Impact of trapping on tritium self-sufficiency and tritium inventories in fusion power plant fuel cycles

The dynamic analysis of fusion power plant (FPP) fuel cycles highlights the challenge of achieving tritium self-sufficiency in future FPPs. While state-of-the-art fuel cycle models offer valuable insights into the necessary design parameters for attaining tritium self-sufficiency, none of these models currently consider the impact of tritium trapping within fuel cycle components. However, detailed analysis of individual components reveals that substantial amounts of tritium can be trapped within the first wall, divertors, and breeding blanket systems, suggesting that tritium trapping may significantly influence the FPP ability to achieve self-sufficiency.

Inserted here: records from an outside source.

/-- What is deferred for a slot in TRAP or SAVE, or for a task that is not on a core (R22, R101, R106). -/
inductive Deferred
  | wake (w : Wake)
  | rollback (k : Key) (anti : Bool)
  | stop
deriving DecidableEq, Repr

/-- A slot of a core: its state, its thread and the thread's dispatch data, its bank of CSRs (R96, Table 8.9), and what is
outstanding or pending at it. -/
structure Slot where
  st : SlotState
  th : Thread
  /-- Whether the thread belongs to a launch (the system slot's firmware does not, R369). -/
  launched : Bool
  task : TaskId
  asid : Nat
  /-- Owner tag (R34). -/
  owner : Nat
  prio : Nat
  /-- The thread came from another core, or its recorded grant lies on one: its local-window accesses go to the granting core and are checked
  against that grant, not against this slot's registers (R43, R375). -/
  moved : Bool
  /-- The format records kept with the slot; `none` where the shadow is unused or refused (R122). -/
  recs : Vector (Option Nat) 4
  /-- Save area of a codelet (R325). -/
  area : Option Nat
  /-- The instruction outstanding in BUSY or PARK. -/
  out : Option Instr
  busy : BusyWhy
  park : ParkWhy
  /-- Turns and cycles spent in PARK (R324; monitor source 0x02). -/
  parkTurns : Nat
  parkAt : Nat
  /-- gtime at which a wait at the home for spill room began (R360). -/
  waitAt : Nat
  /-- Home cores of the posted operations without a reply (R194). -/
  posted : List Nat
  refused : List Refused
  /-- A machine check waiting for the boundary: SUB and tval (R94). -/
  mcheck : Option (Nat × Word)
  dstop : Bool
  timer : Bool
  /-- TRAP was entered from PARK (R374). -/
  fromPark : Bool
  deferred : List Deferred
  /-- The trigger set of the last threshold read or arming sent to its home: its local operands are read at issue (R205). -/
  trig : Option Trig
  /-- A vector access that has consulted the migration predictor and issues again (R260). -/
  consulted : Bool
  /-- GRANT events of earlier reservations of the slot that still stand in the event queue (R372). -/
  oldGrants : Nat
  /-- Home core of the last remote access (R40). -/
  lastHome : Option Nat
  /-- The die to which the thread migrated for capability (R40, R113). -/
  capDie : Option Nat
  /-- gtime of the migrate trap of a thread that has not issued since (monitor source 0x03). -/
  migrAt : Option Nat
  /-- What the Derailleur moves the thread in TRAP to: a core number or a die with 2,048 added for an accepted MIGR (R225), an absent
  group with 4,096 added for a migrate trap (R112). -/
  migrTo : Option Nat
  /-- The recorded grant of a codelet that has left its first slot (core, base, length). -/
  grantRec : Option (Nat × Nat × Nat)
  /-- Reserved for this task's image or grant (R372, R375). -/
  resv : Option QEntry
  /-- The save under way: address of the area and of the descriptor CTXSV named (zero for a save into the context cache), and WHY (R105). -/
  saveAt : Option (Word × Word × Nat)
  cause : Word
  epc : Word
  tval : Word
  insn : Bool
  quantum : Word
  grbase : Word
  grlen : Word
  lfpc : Word
deriving DecidableEq, Repr

/-! ## Core -/

/-- A circular-buffer descriptor (Table 2.7), with the token bits of its slots (R62) and the element positions of a partly popped
and a partly pushed slot (R63, R269). -/
structure Cb where
  base : Nat
  slotsz : Nat
  nslotm1 : Nat
  pptr : Nat
  cptr : Nat
  filled : Nat
  pkind : Nat
  eos : Bool
  en : Bool
  srccore : Nat
  haddr : Word
  /-- Slot index of the token, if one stands in the ring. -/
  token : Option Nat
  popPos : Nat
  pushPos : Nat
  /-- The task that enabled it (R378). -/
  user : Option TaskId
  /-- Saved and cleared with a reclaimed grant: channel writes aimed at it are held (R109). -/
  reclaimed : Bool
deriving DecidableEq, Repr

/-- A system event: a trap of a slot, a wake event with its kind and word, or a waiter scan request, which carries the cell's address space
beside its address (R97, R377, Tables 4.4 and 16.1). -/
inductive SysEvent
  | trap (slot : Fin 16)
  | wake (sub : Nat) (tval : Word)
  | scan (asid : Nat) (tval : Word)
deriving DecidableEq, Repr

/-- A tile command in a queue, with its substitutions resolved, and what it carries of its issuer. -/
structure QCmd where
  op : TileOp
  t : TWord
  slot : Fin 16
  task : TaskId
  /-- Whether a codelet issued it. -/
  codelet : Bool
  pc : Word
  asid : Nat
  owner : Nat
  seed : Word
  /-- The format record of an MDRN (R288). -/
  frec : Nat
  /-- Applied from the commit queue, with the entry's tag VT (R81, R277). -/
  held : Option Nat
  /-- gtime of issue (monitor source 0x04). -/
  at_ : Nat
  /-- The index list of a CPY.G, read at its start (R295). -/
  idx : List Byte
  /-- The slot size that a CPY.C met at its first slot (R277). -/
  sb : Nat
  /-- The byte stream the command has read and not yet placed (R291). -/
  stream : List Byte
  /-- Rows, stream bytes or slots already done. -/
  done : Nat
  /-- The Welsa port for which a transfer of the command waits, and since when (R396). -/
  away : Option (Nat × Nat)
deriving DecidableEq, Repr

/-- What a commit-queue entry holds (R79, R80). -/
inductive CommitAct
  | lattice (r : LatReq)
  | send (m : Msg)
  | host (m : HostMsg)
  | tile (c : QCmd)
deriving DecidableEq, Repr

/-- A commit-queue entry (R80). -/
structure CommitEntry where
  task : TaskId
  slot : Fin 16
  pc : Word
  tag : Key
  act : CommitAct
deriving DecidableEq, Repr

The compounded effects of additional tritium traps generated by irradiation effects and component replacements further exacerbate this challenge. The novelty of this work is the integration of an explicit, physics-based model for tritium trapping, evolution of damage-induced traps, and component replacements into a dynamic, system-level model of a fuel cycle. The results show an increase of a factor of 10³-10⁴ tritium inventory in the first wall and vacuum vessel of an ARC-class FPP when accounting for the aforementioned phenomena. This, coupled with the replacement of components subject to significant tritium trapping, slows down fuel cycle dynamics, resulting in an extended tritium doubling time (50% increase), higher start-up inventory (30% increase), and higher required tritium breeding ratio (2%–5%) compared to a scenario without tritium trapping.